Another problem comes from the curing stage — as more layers are added, the actuator takes longer and longer to dry.
“The first time I asked my student to make a multilayer actuator, once he got to 12 layers, he had to wait two days for it to cure. That is totally not sustainable, especially if you want to scale up to more layers,” Chen says.
They found that baking each layer for a few minutes immediately after the carbon nanotubes are transferred to the elastomer cuts down the curing time as more layers are added.
Best-in-class performance
After using this technique to create a 20-layer artificial muscle, they tested it against their previous six-layer version and state-of-the-art, rigid actuators.

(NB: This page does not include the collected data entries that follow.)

theorem alongAxis_roundedAlong (pos : 0 < l) (inside : q ≤ l) :
    RoundedAlong a b q l (alongAxis a b q l) := by
  obtain ⟨above, below⟩ := alongAxis_mem_box (a := a) (b := b) pos inside
  obtain ⟨lower, upper⟩ := (roundedSteps_eq_iff (d := absDiff a b) (q := q) pos).mp rfl
  rw [RoundedAlong, absDiff_alongAxis pos inside]
  refine ⟨above, below, lower, upper, fun longer => ?_⟩
  rw [longer, roundedSteps_longer pos]

theorem alongAxis_zero (pos : 0 < l) : alongAxis a b 0 l = a := by
  rw [alongAxis_eq, roundedSteps_zero pos]
  exact ite_self a

theorem alongAxis_end (pos : 0 < l) : alongAxis a b l l = b := by
  rw [alongAxis_eq, roundedSteps_end pos]
  unfold absDiff
  split_ifs <;> omega

end Axis

theorem chebyshev_pos {p q : Point} (apart : p ≠ q) : 0 < chebyshev p q := by
  obtain ⟨px, py⟩ := p
  obtain ⟨qx, qy⟩ := q
  rw [ne_eq, Point.mk.injEq] at apart
  unfold chebyshev absDiff
  dsimp only
  omega

section Point
variable {e : Entry} {q : Nat}

theorem landingPoint_dot (bare : e.glyph = none) (dot : e.start = e.stop) :
    landingPoint e q = e.start := by
  rw [landingPoint, bare]
  exact if_pos dot

theorem landingPoint_stroke (bare : e.glyph = none) (apart : e.start ≠ e.stop) :
    landingPoint e q =
      ⟨alongAxis e.start.x e.stop.x q (chebyshev e.start e.stop),
        alongAxis e.start.y e.stop.y q (chebyshev e.start e.stop)⟩ := by
  rw [landingPoint, bare]
  exact if_neg apart

/-! ## Cells of a glyph run (R51) -/

theorem landingPoint_glyph {g : Glyph} (run : e.glyph = some g) :
    landingPoint e q =
      cellCentre e.start g.size (min (q / (e.length / g.count)) (g.count - 1)) := by
  rw [landingPoint, run]

/-- The cell number, held to the last cell, is the cell `q` lies in, or the last one at the run's end. -/
theorem min_div_eq_cell {count cell : Nat} (some_cell : 0 < count) (wide : 0 < cell)
    (inside : q ≤ count * cell) :
    min (q / cell) (count - 1) = (if q = count * cell then count - 1 else q / cell) ∧
      (if q = count * cell then count - 1 else q / cell) < count := by
  split_ifs with at_end
  · rw [at_end, Nat.mul_div_cancel _ wide]
    omega
  · have : q / cell < count := (Nat.div_lt_iff_lt_mul wide).mpr (by omega)
    omega

end Point

/-- Settles O35: each axis of a stroke by the rounding of its own distance, and a glyph run by the
division of its length into cells. -/
theorem strokePointOnLine : Obligations.StrokePointOnLine := by
  refine ⟨fun e q => landingPoint_dot, ?_, ?_⟩
  · intro e q bare apart inside p l on
    have pos : 0 < l := chebyshev_pos apart
    have point : p = ⟨alongAxis e.start.x e.stop.x q l, alongAxis e.start.y e.stop.y q l⟩ :=
      landingPoint_stroke bare apart
    rw [point]
    refine ⟨alongAxis_roundedAlong pos inside, alongAxis_roundedAlong pos inside, ?_, ?_⟩
    · rintro rfl
      rw [alongAxis_zero pos, alongAxis_zero pos]
    · rintro rfl
      rw [alongAxis_end pos, alongAxis_end pos]
  · intro e size count cell q run some_cell wide length inside k
    rw [length] at inside
    obtain ⟨held, bound⟩ := min_div_eq_cell some_cell wide inside
    rw [← length] at held bound
    refine ⟨bound, ?_⟩
    have cell_eq : e.length / count = cell := by rw [length, Nat.mul_div_cancel_left _ some_cell]
    rw [landingPoint_glyph run]
    dsimp only
    rw [cell_eq, held]
    rfl

/-! ## The candidates of a dark landing (R53, R54) -/

section Backward
variable {d : Nat} {cur j : Entry} {older : List Entry}

theorem backward_frameStart (start : cur.kind = .frameStart) : backward d cur older = none := by
  cases older with
  | nil => rfl
  | cons j older => exact if_pos start

theorem backward_lit (go : cur.kind ≠ .frameStart) (lit : j.lit = true) :
    backward d cur (j :: older) = some ⟨j, lastPoint j, d⟩ := by
  rw [backward, if_neg go, if_pos lit]

theorem backward_dark (go : cur.kind ≠ .frameStart) (dark : ¬j.lit = true) :
    backward d cur (j :: older) = backward (d + j.length) j older := by
  rw [backward, if_neg go, if_neg dark]

end Backward

section Forward
variable {d : Nat} {j : Entry} {newer : List Entry}

theorem forward_lit (lit : j.lit = true) :
    forward d (j :: newer) = some ⟨j, firstPoint j, d⟩ :=
  if_pos lit

theorem forward_dark (dark : ¬j.lit = true) :
    forward d (j :: newer) = forward (d + j.length) newer :=
  if_neg dark

end Forward

/-- The entry of `c` is the first lit one of `es`: `passed` are the entries before it. -/
def FirstLitAfter (es passed : List Entry) (c : Candidate) : Prop :=
  (∃ rest, es = passed ++ c.entry :: rest) ∧ c.entry.lit = true ∧ ∀ x ∈ passed, x.lit = false

section FirstLit
variable {j : Entry} {es passed : List Entry} {c : Candidate}

theorem not_firstLitAfter_nil : ¬FirstLitAfter [] passed c := by
  rintro ⟨⟨rest, parts⟩, -⟩
  exact absurd parts.symm (List.append_ne_nil_of_right_ne_nil _ (List.cons_ne_nil _ _))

During liftoff experiments, the 20-layer actuator, which requires less than 500 volts to operate, exerted enough power to give the robot a lift-to-weight ratio of 3.7 to 1, so it could carry items that are nearly three times its weight.

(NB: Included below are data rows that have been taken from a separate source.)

-- ==== Sys2Proof/Machine/Duty.lean ====
section
/-! DEFINITION. SET_DUTY and SET_DUTY_RAW (42_duty.md R101 to R109). -/

namespace Sys2Proof.Machine

/-- `SetDutyRaw(s, ch, n)` (R105), also run by SET_DUTY. -/
def setDutyRaw (ch : Nat) (n : Int) (s : State) : StepResult :=
  if channelCount ≤ ch then raise .invalidChannel s
  else if n < 0 then raise .outOfRange s
  else writeAndFinish s.dev (channelReg ch) (channelPayload (clampOn n)) s

/-- `SetDuty(s, ch, d)` (R102). -/
def setDuty (ch : Nat) (d : Int) (s : State) : StepResult :=
  if d < 0 ∨ oneQ < d then raise .outOfRange s
  else setDutyRaw ch (onCyclesOf s.cfg.dutyTie d) s

/-- SET_DUTY (R101). -/
def execSetDuty (ch : Nat) (d : Int) (s : State) : StepResult := ifAccepted (.setDuty ch d) (setDuty ch d) s

/-- SET_DUTY_RAW (R104). -/
def execSetDutyRaw (ch : Nat) (n : Int) (s : State) : StepResult := ifAccepted (.setDutyRaw ch n) (setDutyRaw ch n) s

end Sys2Proof.Machine
end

“We demonstrate that this robot, weighing less than a gram, flies for the longest time with the smallest error during a hovering flight,” says Kevin Chen. Credits: Courtesy of the researchers
They also demonstrated a 20-second hovering flight, which Chen says is the longest ever recorded by a sub-gram robot. Their hovering robot held its position more stably than any of the others. The 20-layer actuator was still working smoothly after being driven for more than 2 million cycles, far outpacing the lifespan of other actuators.
“Two years ago, we created the most power-dense actuator and it could barely fly. We started to wonder, can soft robots ever compete with rigid robots? We observed one defect after another, so we kept working and we solved one fabrication problem after another, and now the soft actuator’s performance is catching up. They are even a little bit better than the state-of-the-art rigid ones. And there are still a number of fabrication processes in material science that we don’t understand. So, I am very excited to continue to reduce actuation voltage,” he says.

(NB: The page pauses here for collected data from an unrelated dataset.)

-- ==== Sys2Proof/Machine/Asm.lean ====
section
/-! DEFINITION. The assembler of R68 and R69: lines of text to assembly statements, and those to command words
(what R68 leaves open of the text: DESIGN CHOICE, log entry 12). -/

namespace Sys2Proof.Machine

/-- An assembly statement: the commands of R68, the pseudo-instructions of R69, and `.word64`. -/
inductive Asm where
  | init
  | setDuty (ch q : Int)
  | setDutyRaw (ch n : Int)
  | setFreq (hz : Int)
  | setPrescaleRaw (v : Int)
  | setSleep (sl : Int)
  | resetAll
  | shutdown
  | sleep
  | wake
  | zero (ch : Int)
  | setDutyF (ch : Int) (x : Rat)
  | word64 (w : Int)
  deriving DecidableEq, Repr

/-- A 32-bit pattern or a signed value, as the signed value it encodes (R68); anything else is an assembly error. -/
def patternOrSigned (q : Int) : Option Int :=
  if -2 ^ 31 ≤ q ∧ q < 2 ^ 31 then some q
  else if 2 ^ 31 ≤ q ∧ q < 2 ^ 32 then some (q - 2 ^ 32)
  else none

/-- A natural-number operand; a negative literal is an assembly error. -/
def natural (n : Int) : Option Nat := if 0 ≤ n then some n.toNat else none

/-- The word of a command whose operands are in range; otherwise an assembly error (R68). -/
def encodeChecked (i : Instr) : Option CmdWord := if i.wellFormed then some (encode i) else none

/-- One statement's word, or `none` for an assembly error (R68, R69). -/
def assemble : Asm → Option CmdWord
  | .init             => encodeChecked .init
  | .setDuty ch q     => do encodeChecked (.setDuty (← natural ch) (← patternOrSigned q))
  | .setDutyRaw ch n  => do encodeChecked (.setDutyRaw (← natural ch) n)
  | .setFreq hz       => do encodeChecked (.setFreq (← natural hz))
  | .setPrescaleRaw v => encodeChecked (.setPrescaleRaw v)
  | .setSleep sl      => if sl = 0 then encodeChecked (.setSleep false)
                         else if sl = 1 then encodeChecked (.setSleep true) else none
  | .resetAll         => encodeChecked .resetAll
  | .shutdown         => encodeChecked .shutdown
  | .sleep            => encodeChecked (.setSleep true)
  | .wake             => encodeChecked (.setSleep false)
  | .zero ch          => do encodeChecked (.setDutyRaw (← natural ch) 0)
  | .setDutyF ch x    => do encodeChecked (.setDuty (← natural ch) (roundNeRat (x * 16777216)))
  | .word64 w         => if 0 ≤ w ∧ w < 2 ^ 64 then some (BitVec.ofInt 64 w) else none

/-- A digit of the given base. -/
def digit (base : Nat) (c : Char) : Option Nat :=
  let v := if '0' ≤ c ∧ c ≤ '9' then c.toNat - 48
    else if 'a' ≤ c ∧ c ≤ 'f' then c.toNat - 87
    else if 'A' ≤ c ∧ c ≤ 'F' then c.toNat - 55
    else base
  if v < base then some v else none

/-- The value of digits read after `acc`. -/
def digitsFrom (base : Nat) : Nat → List Char → Option Nat
  | acc, []      => some acc
  | acc, c :: cs => do digitsFrom base (acc * base + (← digit base c)) cs

/-- One or more digits. -/
def digits (base : Nat) : List Char → Option Nat
  | [] => none
  | cs => digitsFrom base 0 cs

/-- A number (R68): decimal with an optional leading `-`, or `0x` hexadecimal. -/
def number : List Char → Option Int
  | '0' :: 'x' :: cs => (digits 16 cs).map Int.ofNat
  | '-' :: cs        => (digits 10 cs).map fun n => -(n : Int)
  | cs               => (digits 10 cs).map Int.ofNat

/-- An unsigned decimal fraction: digits, and perhaps a point and more digits. -/
def unsignedFraction (cs : List Char) : Option Rat :=
  match cs.span (· ≠ '.') with
  | (whole, [])          => (digits 10 whole).map fun n => (n : Rat)
  | (whole, _ :: places) => do
    let w ← digits 10 whole
    let p ← digits 10 places
    some ((w : Rat) + (p : Rat) / (10 ^ places.length : Nat))

/-- A decimal fraction (R69), optionally negative. -/
def fraction : List Char → Option Rat
  | '-' :: cs => (unsignedFraction cs).map fun x => -x
  | cs        => unsignedFraction cs

/-- A space or a tab. -/
def isBlank (c : Char) : Bool := c == ' ' || c == '\t'

/-- A text without blanks at its ends. -/
def trim (cs : List Char) : List Char := ((cs.dropWhile isBlank).reverse.dropWhile isBlank).reverse

/-- A text cut at its commas, each part trimmed. -/
def commaParts : List Char → List Char → List (List Char)
  | acc, []      => [trim acc.reverse]
  | acc, c :: cs => if c = ',' then trim acc.reverse :: commaParts [] cs else commaParts (c :: acc) cs

/-- The operands after a mnemonic. -/
def operands (cs : List Char) : List (List Char) := if trim cs = [] then [] else commaParts [] cs

/-- A statement from its mnemonic and operand texts (R68, R69). -/
def statementOf (name : String) (ops : List (List Char)) : Option Asm :=
  match name, ops with
  | "INIT", []              => some .init
  | "SET_DUTY", [a, b]      => do some (.setDuty (← number a) (← number b))
  | "SET_DUTY_RAW", [a, b]  => do some (.setDutyRaw (← number a) (← number b))
  | "SET_FREQ", [a]         => do some (.setFreq (← number a))
  | "SET_PRESCALE_RAW", [a] => do some (.setPrescaleRaw (← number a))
  | "SET_SLEEP", [a]        => do some (.setSleep (← number a))
  | "RESET_ALL", []         => some .resetAll
  | "SHUTDOWN", []          => some .shutdown
  | "SLEEP", []             => some .sleep
  | "WAKE", []              => some .wake
  | "ZERO", [a]             => do some (.zero (← number a))
  | "SET_DUTY_F", [a, b]    => do some (.setDutyF (← number a) (← fraction b))
  | ".word64", [a]          => do some (.word64 (← number a))
  | _, _                    => none

/-- One line (R68): `none` is a syntax error, `some none` a line that holds no statement.  `;` starts a comment. -/
def parseLine (line : String) : Option (Option Asm) :=
  let text := trim (line.toList.takeWhile (· ≠ ';'))
  if text = [] then some none
  else match text.span (fun c => !isBlank c) with
    | (name, rest) => (statementOf (String.ofList name) (operands rest)).map some

/-- A program's words, line by line; `none` is an assembly error. -/
def assembleLines : List String → Option (List CmdWord)
  | []            => some []
  | line :: lines => do
    match ← parseLine line with
    | none   => assembleLines lines
    | some a => return (← assemble a) :: (← assembleLines lines)

end Sys2Proof.Machine
end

Chen looks forward to collaborating with Niroui to build actuators in a clean room at MIT.nano and leverage nanofabrication techniques. Now, his team is limited to how thin they can make the layers due to dust in the air and a maximum spin coating speed. Working in a clean room eliminates this problem and would allow them to use methods, such as doctor blading, that are more precise than spin coating.
While Chen is thrilled about producing 10-micrometer actuator layers, his hope is to reduce the thickness to only 1 micrometer, which would open the door to many applications for these insect-sized robots.
This work is supported, in part, by the MIT Research Laboratory of Electronics and a Mathworks Graduate Fellowship.